To complement the nonparametric analysis, Table 2 presents simple, subject-level regression models. The dependent variable is the Change in Accuracy between high- and low-incentive trials. Model 1 includes only the constant, which is not significant. This reflects that there is no improvement in performance due to higher incentives. Model 2 includes the Change in Pupil Dilation coefficient as a dependent variable, which is also not statistically significant (p = .5062). Model 3 adds the “Intuitive” dummy, taking the value 1 when the participant was in the high-error-rates group, reflecting the heterogeneity discussed in Achtziger et al. (2015). This model also adds the interaction of the Intuitive dummy with the Change in Pupil Dilation coefficient. Thus, the Change in Pupil Dilation coefficient now captures the effect for rational subjects only (those with low error rates), i.e. those less prone to a strengthened reinforcement bias due to higher incentives. This coefficient is positive and highly significant (p = .0073), indicating that for rational subjects larger pupil dilation differences between high- and low-incentive trials did resulted in a performance improvement. The linear combination test at the bottom of the table shows that, in contrast, the effect of Change in Pupil Dilation for the intuitive subjects is not significant (p = .3046).
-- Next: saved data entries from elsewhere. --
/-- R2, R18, R19, R20: what a boundary at `now` leaves in the SLC: the notice register follows the FLM's answer, and the
full source of highest effective priority contends, the first in the order of R19 among equals, if the station may. -/
def State.boundaryAt (s : State) (now : Clocks) (x : Slc) : Prop :=
  x = { s.slc with
        lineState := .idle, lastBoundary := now, pulseFrom := none, contender := x.contender
        notice := noticeAfter s.slc.notice s.flm.bestNotice? } ∧
    match x.contender with
    | none => s.osc.validStation = false ∨ ∀ src, x.full src = false
    | some c =>
      s.osc.validStation = true ∧ x.full c.source = true ∧ c.priority = min 14 (x.base c.source + x.loss c.source / 4) ∧
        c.key = BitVec.ofNat 8 (16 * c.priority + s.osc.station) ∧ c.round = 1 ∧
        ∀ src, x.full src = true →
          x.priority src < c.priority ∨ (x.priority src = c.priority ∧ c.source.place ≤ src.place)

/-! ## The terms of the statements about the image -/

/-- 10.2.2: a record as it stands in the image: table id, index, data length, data. -/
structure RawRecord where
  id : Byte
  index : Byte
  data : List Byte
  deriving DecidableEq, Repr

def RawRecord.bytes (q : RawRecord) : List Byte := q.id :: q.index :: BitVec.ofNat 8 q.data.length :: q.data

/-- 10.2.2: how many indices the table of a number 1 to 7 has, and how many data bytes its records. -/
def tableShape (id : Byte) : Option (Nat × Nat) :=
  match id.toNat with
  | 1 => some (1, 23) | 2 => some (12, 4) | 3 => some (24, 3) | 4 => some (8, 2) | 5 => some (1, 19) | 6 => some (8, 6)
  | 7 => some (1, 10) | _ => none

/-- R194: a record that the walk takes. -/
def RawRecord.fits (q : RawRecord) : Prop := ∃ n len, tableShape q.id = some (n, len) ∧ q.index.toNat < n ∧ q.data.length = len

/-- R194: the data of the last record of a table and index in an image. -/
def lastRecord (image : List RawRecord) (id : Byte) (index : Nat) : Option (List Byte) :=
  (image.reverse.find? fun q => q.id == id && q.index.toNat == index).map (·.data)

/-- R195: a temperature field outside −400..+1500. -/
def offScale (x : Int) : Bool := decide (x < -400 ∨ 1500 < x)

/-- R195: the refusals 7 to 15 of a staging copy, settled by R196, for the station `own`. -/
def Staging.refusedFor (st : Staging) (own : Nat) : Nat → Prop
  | 7 => st.station = none
  | 8 => ∀ i j : Fin 12, (st.peers[i]).isSome = true → (st.peers[j]).isSome = true → i = j
  | 9 => ∀ j : Fin 12, (st.peers[j]).any (fun d => d.station == own) = false
  | 10 => ∃ i j : Fin 12, i ≠ j ∧ (st.peers[i]).any (fun d => (st.peers[j]).any fun e => d.station == e.station) = true
  | 11 =>
    st.station.any (fun r => decide (240000 < r.cCfg ∨ 1000 < r.fCab ∨ 2 < r.strobe)) = true ∨
    (∃ j : Fin 12, (st.peers[j]).any (fun d => decide (d.station = 0 ∨ 12 < d.station ∨ 20000 < d.rated)) = true) ∨
    (∃ k : Fin 24, (st.sectors[k]).any (fun q => decide ((12 ≤ q.partner ∧ q.partner ≠ 255) ∨ 7 < q.offsetRef)) = true) ∨
    (st.cooling.any (fun c =>
      decide (7 < c.clockSel ∨ 2000 < c.params.minFlow ∨ ∃ k : Fin 4, offScale c.params.stages[k] = true) ||
        offScale c.params.valveTarget || offScale c.params.knee || offScale c.params.tripTemp ||
        offScale c.params.cableLimit) = true) ∨
    (∃ i : Fin 8, (st.sense[i]).any (fun q => decide (q.ceiling = 0 ∨ 4095 < q.ceiling)) = true) ∨
    st.loads.any (fun f => decide (f.yawLoad = 0)) = true
  | 12 =>
    st.station.any (fun r =>
      decide (r.softLimit < 5400 ∨ r.hardLimit < r.softLimit + 1800 ∨ 10800 < r.hardLimit)) = true
  | 13 => st.cooling.any (fun c => decide (c.params.tripTemp ≤ c.params.knee)) = true
  | 14 => st.loads.any (fun f => decide (f.budgetRt < f.pumpLoad ∨ f.budget < f.budgetRt)) = true
  | 15 => ∃ i : Fin 8, (st.sense[i]).any (fun q => decide (q.ceiling ≤ q.baseline)) = true
  | _ => False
Table 2 Regression table, change in accuracy in conflict situations

In summary, we found that there is link between higher cognitive effort and an improvement in performance in this Bayesian Updating paradigm. However, this link is restricted to those participants less prone to the reinforcement bias, in agreement with the neural-level heterogeneity pointed out by Achtziger et al. (2015).

5 Discussion

The relation between incentives and performance is a nuanced one. In this study, we show that when performance in cognitive tasks involves updating beliefs, but the information to be used for this purpose includes win-loss feedback (profits vs. losses, success vs. failure, upticks vs. downticks), higher incentives might successfully induce higher cognitive effort, but nevertheless fail to elicit higher performance. By adding pupil-dilation evidence to previous studies on this task, which used choice data (Charness and Levin 2005; Charness et al., 2007), response times (Achtziger and Alós-Ferrer 2014), and brain activity (Achtziger et al., 2015), we obtain an overall picture of a “reinforcement paradox:” increasing incentives makes win-loss cues more salient, resulting (at least for some decision makers) in a higher reliance on reinforcement processes, which, by virtue of ignoring beliefs, can lead decision makers astray.
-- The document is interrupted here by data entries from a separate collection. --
/-- ECHO_MISMATCH on a bit time of the own frame heard otherwise than it was sent answers a next state with the
transmitter dark, the line TRAIL with a dark count of 1 where the bit time was heard dark and of 0 else, error bit 9
set and the mismatch count raised; at the third mismatch of the frame the count returns to 0, error bit 5 is set, the
duplicate timer starts at 10000 ms and DUPLICATE_STATION is reported with value 1. FRAME_SENT answers a next state:
the sent source is emptied (a STATUS slot refilled since the copy keeps its new frame with counts 0), a sent REPLY
clears the accumulator bits it carried, a sent notice is told to the FLM; nothing else changes but the line. The
moment of the idle gap after an own frame is the model's reading (log entry 9). (R10, R13, R11, R34, R183, R2) -/
def Obligations.OwnFramesEnd : Prop :=
  (∀ (bit : Nat) (heard : BitTime) (f : Transmission) (s : State), s.slc.sending = some f →
    (∃ b, f.bits[bit]? = some b ∧ ¬ (heard.first = b ∧ heard.second = !b)) →
    let now := max s.clock (s.slc.lastBoundary + bitTimes (64 + (bit + 1)))
    let x := { s.slc with
      sending := none, lineState := .trail
      gapDue := now + bitTimes (if heard.first = false ∧ heard.second = false then 15 else 16) }
    if s.slc.echo f.source < 2 then
      exec (.echoMismatch { index := bit, heard := heard }) s =
        .next ({ s with clock := now, slc := x.setCounts f.source (x.loss f.source) (x.echo f.source + 1) }.withError 9)
    else
      exec (.echoMismatch { index := bit, heard := heard }) s =
        .next (({ s with
          clock := now
          slc := { x.setCounts f.source (x.loss f.source) 0 with duplicateDue := some (now + ms 10000) }
          flm := s.flm.take (stampOf now) (.present .duplicateStation 1) }.withError 9).withError 5)) ∧
  ∀ (f : Transmission) (s : State), s.slc.sending = some f →
    let now := max s.clock (s.slc.lastBoundary + bitTimes (64 + f.bits.length))
    let x := { s.slc with sending := none, lineState := .trail, gapDue := now + bitTimes 16 }
    exec .frameSent s = .next (
      match f.source with
      | .status =>
        { s with clock := now, slc := { x with
          statusSlot := if f.refilled then s.slc.statusSlot.map (fun p => { p with loss := 0, echo := 0 }) else none } }
      | .reply => { s with clock := now, slc := { x with replySlot := none, errors := s.slc.errors &&& s.slc.errorsSinceCopy } }
      | .record => { s with clock := now, slc := { x with recordSlot := none } }
      | .notice =>
        { s with
          clock := now, slc := { x with notice := none }
          flm := (s.slc.notice.map fun n => s.flm.noticeSent n.slot n.transition f.opening).getD s.flm })

/-- For every header: its 40 bits decode to it; the pad bit does not matter; with any one of the other 39 bits inverted it
is corrected to the same header; with any two of them inverted it is uncorrectable. (R22, R23) -/
def Obligations.HeaderCodeCorrectsOneError : Prop :=
  ∀ h : Header,
    (encodeHeader h).length = 40 ∧ decodeHeader (encodeHeader h) = .clean h ∧
      decodeHeader ((encodeHeader h).modify 39 not) = .clean h ∧
      (∀ p, p < 39 → decodeHeader ((encodeHeader h).modify p not) = .corrected h) ∧
      ∀ p q, p < q → q < 39 → decodeHeader (((encodeHeader h).modify p not).modify q not) = .uncorrectable

/-- The bits of every frame the SLC sends classify as its header, uncorrected; its trailing bytes are the payload and CRC,
and the length check and the CRC check pass. The payload has the length of its table in 2.6 with every field at its
offset, most significant byte first: the snapshot in the STATUS slot; code, result, data and the accumulator for a
REPLY; the copy in the RECORD slot; the record in the slot of the notice register while it owes that transition, and
no frame when none does. The copy for RECORD REQUEST carries the record's fields and latest transition, and a received
STATUS or NOTICE is read at the same offsets. That a record which took a reclaimed slot and owes the same transition
is sent is the model's choice (log entry 39). (R9, R21, R22, R24, R28, R36, R37, R38, R182, R185, 2.6) -/
def Obligations.SentFramesPassTheChecks : Prop :=
  (∀ (s : State) (src : Source) (station priority : Nat) (target : BitVec 4) (payload : List Byte) (fill : Byte),
    s.copyContent src = some (target, payload) →
    let bits := sentBits src station priority target payload
    let h : Header :=
      { kind := src.kind, sender := BitVec.ofNat 4 station, target := target, priority := BitVec.ofNat 4 priority,
        field := BitVec.ofNat 16 payload.length }
    bits.length = 40 + 8 * (payload.length + 2) ∧ classify bits = .known h false ∧
      groupBytes fill (trailingBits bits) = payload ++ bytes16 (crc16 payload) ∧
      lengthGood h (payload.length + 2) = true ∧ crcGood h (payload ++ bytes16 (crc16 payload)) = true) ∧
  (∀ s : State,
    (∀ p, s.slc.statusSlot = some p → ∃ bs, s.copyContent .status = some (15, bs) ∧ laidOut bs 36 p.content.layout) ∧
    (∀ p, s.slc.replySlot = some p →
      ∃ bs, s.copyContent .reply = some (p.content.target, bs) ∧ laidOut bs 6 (p.content.layout s.slc.errors)) ∧
    (∀ p, s.slc.recordSlot = some p →
      ∃ bs, s.copyContent .record = some (p.content.target, bs) ∧ laidOut bs 23 p.content.payload.layout) ∧
    ∀ n, s.slc.notice = some n → s.flm.sound →
      let due := fun r : Record => (r ∈ s.flm.opens ∨ r ∈ s.flm.history) ∧ r.slot = n.slot ∧ r.owes n.transition
      (∀ r, due r → ∃ bs, s.copyContent .notice = some (15, bs) ∧ laidOut bs 18 (r.noticeLayout n.transition)) ∧
      ((∀ r, ¬ due r) → s.copyContent .notice = none)) ∧
  (∀ (r : Record) (latest : Transition),
    (if r.state = .closed then r.closeTransition = some latest else latest = .opened) →
    laidOut r.copy.bytes 23 (r.copyLayout latest)) ∧
  ∀ bs : List Byte,
    (bs.length = 36 → laidOut bs 36 (readStatus bs).layout) ∧ (bs.length = 18 → laidOut bs 18 (readNotice bs).layout)

/-- STATUS_TIMER_EXPIRY answers a next state at its due time, with the next expiry 100 ms later and the STATUS slot
holding the snapshot, field by field, with the counts of the frame it replaces; a STATUS being sent is marked as
refilled. The opening numbers that tell the newest record are the model's (log entry 3). (R16, R35, R184, 2.6) -/
def Obligations.StatusTimerTakesTheSnapshot : Prop :=
  ∀ s : State,
    ∃ p : StatusPayload, exec .statusTimerExpiry s = .next { s with
        clock := max s.clock s.slc.statusDue
        slc := { s.slc with
          statusDue := s.slc.statusDue + ms 100
          statusSlot := some { content := p, loss := s.slc.loss .status, echo := s.slc.echo .status }
          sending := s.slc.sending.map fun f => if f.source = .status then { f with refilled := true } else f } } ∧
      p.opState = (match s.osc.state with
        | .loading => 0 | .unconfigured => 1 | .standby => 2 | .starting => 3 | .producing => 4 | .rideThrough => 5
        | .stopping => 6 | .tripped => 7 | .safeStop => 8) ∧
      (p.flags.getLsbD 0 = s.cvp.rideThrough ∧ p.flags.getLsbD 1 = s.ptb.isolated ∧
        (p.flags.getLsbD 2 = true ↔ s.ywc.state = .moving) ∧ (p.flags.getLsbD 3 = true ↔ s.flm.reaction.fMin < 1000) ∧
        p.flags.getLsbD 4 = s.ywc.steering ∧ p.flags.toNat < 32) ∧
      (if s.osc.state = .loading ∨ s.osc.state = .unconfigured then
        p.ratedPower = 0 ∧ p.demand = 0 ∧ p.appliedShare = 0 ∧ p.thermalLimit = 0 ∧ p.dSeen = 0 ∧ p.cLive = 0
      else
        p.ratedPower = BitVec.ofNat 16 s.ratedOwn ∧
          p.demand = BitVec.ofNat 16 (if s.scu.hold then s.scu.dHold else s.scu.dOwn) ∧
          p.appliedShare = BitVec.ofNat 16 s.scu.sApp ∧ p.thermalLimit = BitVec.ofNat 16 s.clc.tOwn ∧
          p.dSeen = BitVec.ofNat 32 s.scu.dSeen ∧ p.cLive = BitVec.ofNat 32 s.scu.cLive) ∧
      p.actualExport = s.cvp.measurement.actual ∧ p.heading = BitVec.ofNat 16 ((s.ywc.platform + s.ywc.angle) % 3600) ∧
      p.windDirection = BitVec.ofNat 16 s.ywc.windDirection ∧ p.windSpeed = BitVec.ofNat 16 s.ywc.windSpeed ∧
      p.twist = BitVec.ofInt 16 s.ywc.twist ∧ p.steeringOffset = BitVec.ofInt 16 s.ywc.offsetInUse ∧
      p.openRecords = BitVec.ofNat 8 s.flm.opens.length ∧ p.linkErrors = s.slc.errors ∧
      p.summaryFlags.getLsbD 0 = s.flm.reclaimedUnsent ∧
      (p.summaryFlags.getLsbD 1 = true ↔ ∃ r ∈ s.flm.opens, r.code = .configInvalid) ∧ p.summaryFlags.toNat < 4 ∧
      (s.flm.opens = [] → p.highestSeverity = 255 ∧ p.newestCode = 0) ∧
      (s.flm.opens ≠ [] → s.flm.sound →
        (∃ r ∈ s.flm.opens, p.highestSeverity = BitVec.ofNat 8 r.severity.rank ∧
          ∀ x ∈ s.flm.opens, x.severity.rank ≤ r.severity.rank) ∧
        ∃ r ∈ s.flm.opens, p.newestCode = BitVec.ofNat 8 r.code.number ∧ ∀ x ∈ s.flm.opens, x.seq ≤ r.seq)

/-! ## Received frames -/

/-- FRAME_DISCARDED of a short frame or an uncorrectable header sets bit 1, of an unknown kind bit 3 (with bit 0 where
corrected); a STATUS, NOTICE, REPLY or RECORD of wrong length sets bit 8, of right length with a wrong CRC bit 2; each
answers a next state and changes nothing but the line and the bits. (R26, R30, R3, R23, R28) -/
def Obligations.DiscardedFramesSetTheirBit : Prop :=
  (∀ (heard : List BitTime) (s : State), s.slc.lineState = .frame → s.slc.sending = none → heardWellFormed heard = true →
    (heard.length < 40 ∨ decodeHeader (headerBits (heardBits heard)) = .uncorrectable →
      exec (.frameDiscarded heard) s = .next ((s.afterFrame heard false).withError 1)) ∧
    (∀ h, 40 ≤ heard.length → decodeHeader (headerBits (heardBits heard)) = .clean h → 5 ≤ h.kind.toNat →
      exec (.frameDiscarded heard) s = .next ((s.afterFrame heard false).withError 3)) ∧
    ∀ h, 40 ≤ heard.length → decodeHeader (headerBits (heardBits heard)) = .corrected h → 5 ≤ h.kind.toNat →
      exec (.frameDiscarded heard) s = .next ((s.afterFrame heard true).withError 3)) ∧
  ∀ (heard : List BitTime) (h : Header) (corrected : Bool) (c : Instr) (s : State), s.hears heard h corrected →
    (h.kind = 0 ∧ c = .statusReceived heard) ∨ (h.kind = 1 ∧ c = .noticeReceived heard) ∨
      ((h.kind = 3 ∨ h.kind = 4) ∧ c = .replyOrRecordReceived heard) →
    let bytes := s.trailing heard
    let len := h.field.toNat
    (len = 0 ∨ 192 < len ∨ bytes.length ≠ len + 2 ∨ len ≠ kindLength h.kind.toNat →
      exec c s = .next ((s.afterFrame heard corrected).withError 8)) ∧
    (bytes.length = len + 2 → len = kindLength h.kind.toNat → crc16 (bytes.take len) ≠ u16At bytes len →
      exec c s = .next ((s.afterFrame heard corrected).withError 2))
Our study also serves as an illustration of the value of pupil-dilation studies for economics. The link between incentives and performance is a fundamental one both for economic theory and economic policy, but when incentives fail to increase performance, it is important to know whether incentives have failed to elicit effort, or on the contrary they have successfully elicited effort but the latter has failed to translate into performance. For cognitive tasks, effort is often not directly or at least not easily observable. The measurement of pupil dilation in laboratory studies can be invaluable to provide a direct correlate of cognitive effort. As society moves a larger proportion of the labor force into cognitive tasks and away from routine or physical labor, the proportion of tasks and jobs where effort is not directly observable will increase, and hence it becomes important to be able to establish clear links between incentive schemes, as an economic policy instrument, and cognitive effort.